Mais voici qui est plus fort :

« (Du 2 mai 1644) Je suis à la moitié du livre de M. Arnauld ( de la Tradition de l’Église). En conscience je n’ai jamais rien lu de plus éloquent ni de plus docte. Je l’ai lu avec une continuelle émotion, avec un transport qui ne m’a point encore quitté ; et j’accuse notre langue de disette, je me plains d’elle de ce qu’elle ne me fournit point des termes assez puissants pour vous exprimer l’état où m’a mis cette incomparable composition.
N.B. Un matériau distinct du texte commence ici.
/-- R90, R92: the search that has waited longest is served, for the address that its frame's bucket read used: with a
hit its result is recorded; either way its frame goes on once no search of its is outstanding. R96-R98, R101: a notice whose key has no entry is
inserted as a learned entry in the first room of its bucket, and where there is no room the table stays and
the key is no longer among the suppressed. R98, R99: one whose key has an entry takes a learned entry of
another target to its own, and is discarded where the entry is static or has that target; no other entry
changes. A visit of the ageing sweep goes on to the next entry, leaves a skipped one alone, clears the hit
bits and AGE1 of one that was hit, sets AGE1 of one that was not, and removes one whose AGE1 was set before.
-/
def Obligations.StationLookups : Prop :=
  (∀ (s : State) (pg : Fin 8) (x : Search) (l : List Search), s.pgOn pg = true → (s.grp pg).searches = x :: l →
    let p := s.pkt x.pkt
    let mac := macAt p.bytes (p.staOff + if x.source then 6 else 0)
    let w := (s.setGrp pg { s.grp pg with searches := l }).setPkt x.pkt
      (if x.source then { p with needSa := false } else { p with needDa := false })
    let hit := s.overflowHit (pg / 2) (recBd p.lrec) mac p.stamp.epoch
    (hit = none → Becomes (.overflowSearch pg) s (w.afterLookups x.pkt)) ∧
    (∀ key, hit = some key →
      Becomes (.overflowSearch pg) s ((w.lookHit x.pkt x.source key).afterLookups x.pkt))) ∧
  (∀ (s : State) (x : Notice) (l : List Notice) (key : Nat), s.tblOn = true → s.cu.notices = x :: l →
    s.staFind (x.key / 2 ^ 48) (x.key % 2 ^ 48) = [] →
    s.staRoom (x.key / 2 ^ 48) (x.key % 2 ^ 48) = some key →
    Completes .learnInsert s fun t =>
      t.sta key = [wd (x.key % 2 ^ 48),
        put 31 30 0 ||| put 29 16 (x.key / 2 ^ 48) ||| put 15 0 (x.key % 2 ^ 48 / 2 ^ 32),
        lrnTarget x.lport x.member x.lag, flag 31 true ||| flag 29 true] ∧
      t.cu.notices = l ∧ t.tagOf 0 key = 3 ∧ ∀ k, k ≠ key → t.sta k = s.sta k) ∧
  (∀ (s : State) (x : Notice) (l : List Notice), s.tblOn = true → s.cu.notices = x :: l →
    s.staFind (x.key / 2 ^ 48) (x.key % 2 ^ 48) = [] → s.staRoom (x.key / 2 ^ 48) (x.key % 2 ^ 48) = none →
    Completes .learnInsert s fun t => t.tbl = s.tbl ∧ t.cu.notices = l ∧ t.suppressed x.pg x.key = false) ∧
  (∀ (s : State) (x : Notice) (l : List Notice) (key life : Nat), s.tblOn = true → s.cu.notices = x :: l →
    s.staFind (x.key / 2 ^ 48) (x.key % 2 ^ 48) = [(key, life)] → life ≠ 2 →
    let e := s.sta key
    let w2 := lrnTarget x.lport x.member x.lag
    Completes .learnInsert s fun t =>
      t.cu.notices = l ∧ (∀ k, k ≠ key → t.sta k = s.sta k) ∧
      if bit (wAt e 3) 29 = true ∧ bit (wAt e 3) 30 = false ∧ tgtDiffers (wAt e 2) w2 = true then
        t.sta key = setAt e 2 w2 ∧ t.tagOf 0 key = 3
      else t.tbl = s.tbl) ∧
  (∀ s : State, s.tblOn = true → s.ageDue = true →
    let key := s.cu.ageCursor
    Completes .ageingVisit s fun t =>
      t.cu.ageCursor = (key + 1) % 540672 ∧ t.cu.ageAt = s.mono ∧
      (ageSkips (s.sta key) = true → t.tbl.sta = s.tbl.sta) ∧
      (s.ageOut key = true → t.sta key = []) ∧
      (ageSkips (s.sta key) = false → s.hitAny key = true → bit (wAt (t.sta key) 3) 28 = false ∧ t.hitAny key = false ∧
        t.sta key = setAt (s.sta key) 3 (wAt (s.sta key) 3 &&& ~~~ flag 28 true)) ∧
      (ageSkips (s.sta key) = false → s.hitAny key = false → bit (wAt (s.sta key) 3) 28 = false →
        t.sta key = setAt (s.sta key) 3 (wAt (s.sta key) 3 ||| flag 28 true)) ∧
      ∀ k, k ≠ key → t.sta k = s.sta k)
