@[simp] theorem State.setRing_pending (s : State) (h t : Nat) (x : Ring) : (s.setRing h t x).pending = s.pending := by unfold State.setRing; exact mk_pending ..
@[simp] theorem State.setRing_ident (s : State) (h t : Nat) (x : Ring) : (s.setRing h t x).ident = s.ident := by unfold State.setRing; exact mk_ident ..
@[simp] theorem State.setRing_straps (s : State) (h t : Nat) (x : Ring) : (s.setRing h t x).straps = s.straps := by unfold State.setRing; exact mk_straps ..
@[simp] theorem State.setRing_fuses (s : State) (h t : Nat) (x : Ring) : (s.setRing h t x).fuses = s.fuses := by unfold State.setRing; exact mk_fuses ..
@[simp] theorem State.setRing_time (s : State) (h t : Nat) (x : Ring) : (s.setRing h t x).time = s.time := by unfold State.setRing; exact mk_time ..
@[simp] theorem State.setRing_held (s : State) (h t : Nat) (x : Ring) : (s.setRing h t x).held = s.held := by unfold State.setRing; exact mk_held ..
@[simp] theorem State.setRing_wide (s : State) (h t : Nat) (x : Ring) : (s.setRing h t x).wide = s.wide := by unfold State.setRing; exact mk_wide ..
@[simp] theorem State.setRing_rxAt (s : State) (h t : Nat) (x : Ring) : (s.setRing h t x).rxAt = s.rxAt := by unfold State.setRing; exact mk_rxAt ..
@[simp] theorem State.setRing_priv (s : State) (h t : Nat) (x : Ring) : (s.setRing h t x).priv = s.priv := by unfold State.setRing; exact mk_priv ..
@[simp] theorem State.setRing_latch (s : State) (h t : Nat) (x : Ring) : (s.setRing h t x).latch = s.latch := by unfold State.setRing; exact mk_latch ..
@[simp] theorem State.setRing_dom (s : State) (h t : Nat) (x : Ring) : (s.setRing h t x).dom = s.dom := by unfold State.setRing; exact mk_dom ..
@[simp] theorem State.setRing_reload (s : State) (h t : Nat) (x : Ring) : (s.setRing h t x).reload = s.reload := by unfold State.setRing; exact mk_reload ..
@[simp] theorem State.setRing_clk (s : State) (h t : Nat) (x : Ring) : (s.setRing h t x).clk = s.clk := by unfold State.setRing; exact mk_clk ..
@[simp] theorem State.setRing_ports (s : State) (h t : Nat) (x : Ring) : (s.setRing h t x).ports = s.ports := by unfold State.setRing; exact mk_ports ..
@[simp] theorem State.setRing_cages (s : State) (h t : Nat) (x : Ring) : (s.setRing h t x).cages = s.cages := by unfold State.setRing; exact mk_cages ..
@[simp] theorem State.setRing_buses (s : State) (h t : Nat) (x : Ring) : (s.setRing h t x).buses = s.buses := by unfold State.setRing; exact mk_buses ..
@[simp] theorem State.setRing_groups (s : State) (h t : Nat) (x : Ring) : (s.setRing h t x).groups = s.groups := by unfold State.setRing; exact mk_groups ..
@[simp] theorem State.setRing_pkts (s : State) (h t : Nat) (x : Ring) : (s.setRing h t x).pkts = s.pkts := by unfold State.setRing; exact mk_pkts ..
@[simp] theorem State.setRing_nextPkt (s : State) (h t : Nat) (x : Ring) : (s.setRing h t x).nextPkt = s.nextPkt := by unfold State.setRing; exact mk_nextPkt ..
@[simp] theorem State.setRing_reseq (s : State) (h t : Nat) (x : Ring) : (s.setRing h t x).reseq = s.reseq := by unfold State.setRing; exact mk_reseq ..
@[simp] theorem State.setRing_clusters (s : State) (h t : Nat) (x : Ring) : (s.setRing h t x).clusters = s.clusters := by unfold State.setRing; exact mk_clusters ..
@[simp] theorem State.setRing_threads (s : State) (h t : Nat) (x : Ring) : (s.setRing h t x).threads = s.threads := by unfold State.setRing; exact mk_threads ..
@[simp] theorem State.setRing_cstore (s : State) (h t : Nat) (x : Ring) : (s.setRing h t x).cstore = s.cstore := by unfold State.setRing; exact mk_cstore ..
@[simp] theorem State.setRing_img (s : State) (h t : Nat) (x : Ring) : (s.setRing h t x).img = s.img := by unfold State.setRing; exact mk_img ..
@[simp] theorem State.setRing_tbl (s : State) (h t : Nat) (x : Ring) : (s.setRing h t x).tbl = s.tbl := by unfold State.setRing; exact mk_tbl ..
@[simp] theorem State.setRing_cu (s : State) (h t : Nat) (x : Ring) : (s.setRing h t x).cu = s.cu := by unfold State.setRing; exact mk_cu ..
@[simp] theorem State.setRing_epc (s : State) (h t : Nat) (x : Ring) : (s.setRing h t x).epc = s.epc := by unfold State.setRing; exact mk_epc ..
@[simp] theorem State.setRing_buf (s : State) (h t : Nat) (x : Ring) : (s.setRing h t x).buf = s.buf := by unfold State.setRing; exact mk_buf ..
@[simp] theorem State.setRing_sched (s : State) (h t : Nat) (x : Ring) : (s.setRing h t x).sched = s.sched := by unfold State.setRing; exact mk_sched ..
@[simp] theorem State.setRing_led (s : State) (h t : Nat) (x : Ring) : (s.setRing h t x).led = s.led := by unfold State.setRing; exact mk_led ..
@[simp] theorem State.setRing_tel (s : State) (h t : Nat) (x : Ring) : (s.setRing h t x).tel = s.tel := by unfold State.setRing; exact mk_tel ..
@[simp] theorem State.setRing_hosts (s : State) (h t : Nat) (x : Ring) : (s.setRing h t x).hosts = s.hosts := by unfold State.setRing; exact mk_hosts ..
@[simp] theorem State.setRing_dma (s : State) (h t : Nat) (x : Ring) : (s.setRing h t x).dma = s.dma := by unfold State.setRing; exact mk_dma ..
@[simp] theorem State.setRing_dram (s : State) (h t : Nat) (x : Ring) : (s.setRing h t x).dram = s.dram := by unfold State.setRing; exact mk_dram ..
@[simp] theorem State.setRing_flt (s : State) (h t : Nat) (x : Ring) : (s.setRing h t x).flt = s.flt := by unfold State.setRing; exact mk_flt ..
@[simp] theorem State.setRing_chain (s : State) (h t : Nat) (x : Ring) : (s.setRing h t x).chain = s.chain := by unfold State.setRing; exact mk_chain ..
@[simp] theorem State.setRing_frz (s : State) (h t : Nat) (x : Ring) : (s.setRing h t x).frz = s.frz := by unfold State.setRing; exact mk_frz ..
@[simp] theorem State.setRing_dbg (s : State) (h t : Nat) (x : Ring) : (s.setRing h t x).dbg = s.dbg := by unfold State.setRing; exact mk_dbg ..
@[simp] theorem State.setRing_free (s : State) (h t : Nat) (x : Ring) : (s.setRing h t x).free = s.free := by unfold State.setRing; exact mk_free ..
@[simp] theorem State.setRing_out (s : State) (h t : Nat) (x : Ring) : (s.setRing h t x).out = s.out := by unfold State.setRing; exact mk_out ..

@[simp] theorem State.setChan_pending (s : State) (n : Nat) (x : Chan) : (s.setChan n x).pending = s.pending := by unfold State.setChan; exact mk_pending ..
@[simp] theorem State.setChan_ident (s : State) (n : Nat) (x : Chan) : (s.setChan n x).ident = s.ident := by unfold State.setChan; exact mk_ident ..
@[simp] theorem State.setChan_straps (s : State) (n : Nat) (x : Chan) : (s.setChan n x).straps = s.straps := by unfold State.setChan; exact mk_straps ..
@[simp] theorem State.setChan_fuses (s : State) (n : Nat) (x : Chan) : (s.setChan n x).fuses = s.fuses := by unfold State.setChan; exact mk_fuses ..
@[simp] theorem State.setChan_time (s : State) (n : Nat) (x : Chan) : (s.setChan n x).time = s.time := by unfold State.setChan; exact mk_time ..
@[simp] theorem State.setChan_held (s : State) (n : Nat) (x : Chan) : (s.setChan n x).held = s.held := by unfold State.setChan; exact mk_held ..
@[simp] theorem State.setChan_wide (s : State) (n : Nat) (x : Chan) : (s.setChan n x).wide = s.wide := by unfold State.setChan; exact mk_wide ..
@[simp] theorem State.setChan_rxAt (s : State) (n : Nat) (x : Chan) : (s.setChan n x).rxAt = s.rxAt := by unfold State.setChan; exact mk_rxAt ..
@[simp] theorem State.setChan_priv (s : State) (n : Nat) (x : Chan) : (s.setChan n x).priv = s.priv := by unfold State.setChan; exact mk_priv ..
@[simp] theorem State.setChan_latch (s : State) (n : Nat) (x : Chan) : (s.setChan n x).latch = s.latch := by unfold State.setChan; exact mk_latch ..
@[simp] theorem State.setChan_dom (s : State) (n : Nat) (x : Chan) : (s.setChan n x).dom = s.dom := by unfold State.setChan; exact mk_dom ..
@[simp] theorem State.setChan_reload (s : State) (n : Nat) (x : Chan) : (s.setChan n x).reload = s.reload := by unfold State.setChan; exact mk_reload ..
@[simp] theorem State.setChan_clk (s : State) (n : Nat) (x : Chan) : (s.setChan n x).clk = s.clk := by unfold State.setChan; exact mk_clk ..
@[simp] theorem State.setChan_ports (s : State) (n : Nat) (x : Chan) : (s.setChan n x).ports = s.ports := by unfold State.setChan; exact mk_ports ..
@[simp] theorem State.setChan_cages (s : State) (n : Nat) (x : Chan) : (s.setChan n x).cages = s.cages := by unfold State.setChan; exact mk_cages ..
@[simp] theorem State.setChan_buses (s : State) (n : Nat) (x : Chan) : (s.setChan n x).buses = s.buses := by unfold State.setChan; exact mk_buses ..
@[simp] theorem State.setChan_groups (s : State) (n : Nat) (x : Chan) : (s.setChan n x).groups = s.groups := by unfold State.setChan; exact mk_groups ..
@[simp] theorem State.setChan_pkts (s : State) (n : Nat) (x : Chan) : (s.setChan n x).pkts = s.pkts := by unfold State.setChan; exact mk_pkts ..
@[simp] theorem State.setChan_nextPkt (s : State) (n : Nat) (x : Chan) : (s.setChan n x).nextPkt = s.nextPkt := by unfold State.setChan; exact mk_nextPkt ..
@[simp] theorem State.setChan_reseq (s : State) (n : Nat) (x : Chan) : (s.setChan n x).reseq = s.reseq := by unfold State.setChan; exact mk_reseq ..
@[simp] theorem State.setChan_clusters (s : State) (n : Nat) (x : Chan) : (s.setChan n x).clusters = s.clusters := by unfold State.setChan; exact mk_clusters ..
@[simp] theorem State.setChan_threads (s : State) (n : Nat) (x : Chan) : (s.setChan n x).threads = s.threads := by unfold State.setChan; exact mk_threads ..
@[simp] theorem State.setChan_cstore (s : State) (n : Nat) (x : Chan) : (s.setChan n x).cstore = s.cstore := by unfold State.setChan; exact mk_cstore ..
@[simp] theorem State.setChan_img (s : State) (n : Nat) (x : Chan) : (s.setChan n x).img = s.img := by unfold State.setChan; exact mk_img ..
@[simp] theorem State.setChan_tbl (s : State) (n : Nat) (x : Chan) : (s.setChan n x).tbl = s.tbl := by unfold State.setChan; exact mk_tbl ..
@[simp] theorem State.setChan_cu (s : State) (n : Nat) (x : Chan) : (s.setChan n x).cu = s.cu := by unfold State.setChan; exact mk_cu ..
@[simp] theorem State.setChan_epc (s : State) (n : Nat) (x : Chan) : (s.setChan n x).epc = s.epc := by unfold State.setChan; exact mk_epc ..
@[simp] theorem State.setChan_buf (s : State) (n : Nat) (x : Chan) : (s.setChan n x).buf = s.buf := by unfold State.setChan; exact mk_buf ..
@[simp] theorem State.setChan_sched (s : State) (n : Nat) (x : Chan) : (s.setChan n x).sched = s.sched := by unfold State.setChan; exact mk_sched ..
@[simp] theorem State.setChan_led (s : State) (n : Nat) (x : Chan) : (s.setChan n x).led = s.led := by unfold State.setChan; exact mk_led ..
@[simp] theorem State.setChan_tel (s : State) (n : Nat) (x : Chan) : (s.setChan n x).tel = s.tel := by unfold State.setChan; exact mk_tel ..
@[simp] theorem State.setChan_hosts (s : State) (n : Nat) (x : Chan) : (s.setChan n x).hosts = s.hosts := by unfold State.setChan; exact mk_hosts ..
@[simp] theorem State.setChan_rings (s : State) (n : Nat) (x : Chan) : (s.setChan n x).rings = s.rings := by unfold State.setChan; exact mk_rings ..
@[simp] theorem State.setChan_dram (s : State) (n : Nat) (x : Chan) : (s.setChan n x).dram = s.dram := by unfold State.setChan; exact mk_dram ..
@[simp] theorem State.setChan_flt (s : State) (n : Nat) (x : Chan) : (s.setChan n x).flt = s.flt := by unfold State.setChan; exact mk_flt ..
@[simp] theorem State.setChan_chain (s : State) (n : Nat) (x : Chan) : (s.setChan n x).chain = s.chain := by unfold State.setChan; exact mk_chain ..
@[simp] theorem State.setChan_frz (s : State) (n : Nat) (x : Chan) : (s.setChan n x).frz = s.frz := by unfold State.setChan; exact mk_frz ..
@[simp] theorem State.setChan_dbg (s : State) (n : Nat) (x : Chan) : (s.setChan n x).dbg = s.dbg := by unfold State.setChan; exact mk_dbg ..
@[simp] theorem State.setChan_free (s : State) (n : Nat) (x : Chan) : (s.setChan n x).free = s.free := by unfold State.setChan; exact mk_free ..
@[simp] theorem State.setChan_out (s : State) (n : Nat) (x : Chan) : (s.setChan n x).out = s.out := by unfold State.setChan; exact mk_out ..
Oh le grand personnage que ce cher ami ( M. Arnauld) Oh que je suis glorieux de son amitié ! Oh que l’Église recevra de services de cette plume ![1] Ce sera le bâton de sa vieillesse,[2] ce sera peut-être son dernier appui, et, s’il y a encore quelque hérésie à venir, qu’elle se hâte de naître, et que tous les monstres se déclarent, afin

  1. Il trépigne de joie, il pleure de tendresse.
    (BOILEAU.)
  2. S’il est vrai que les phrases d’un homme font juger de son esprit, il est encore plus vrai que l’esprit d’un écrivain, une fois connu, juge ses phrases. Il y a chez Balzac telle phrase, telle métaphore sans valeur, et qui en aurait chez un autre : ainsi ce mot sur le rôle d’Arnauld dans l’Église : Ce sera le bâton de sa vieillesse ! ce mot-là serait beau et touchant ailleurs, chez un écrivain qui mettrait discrétion et sens aux figures.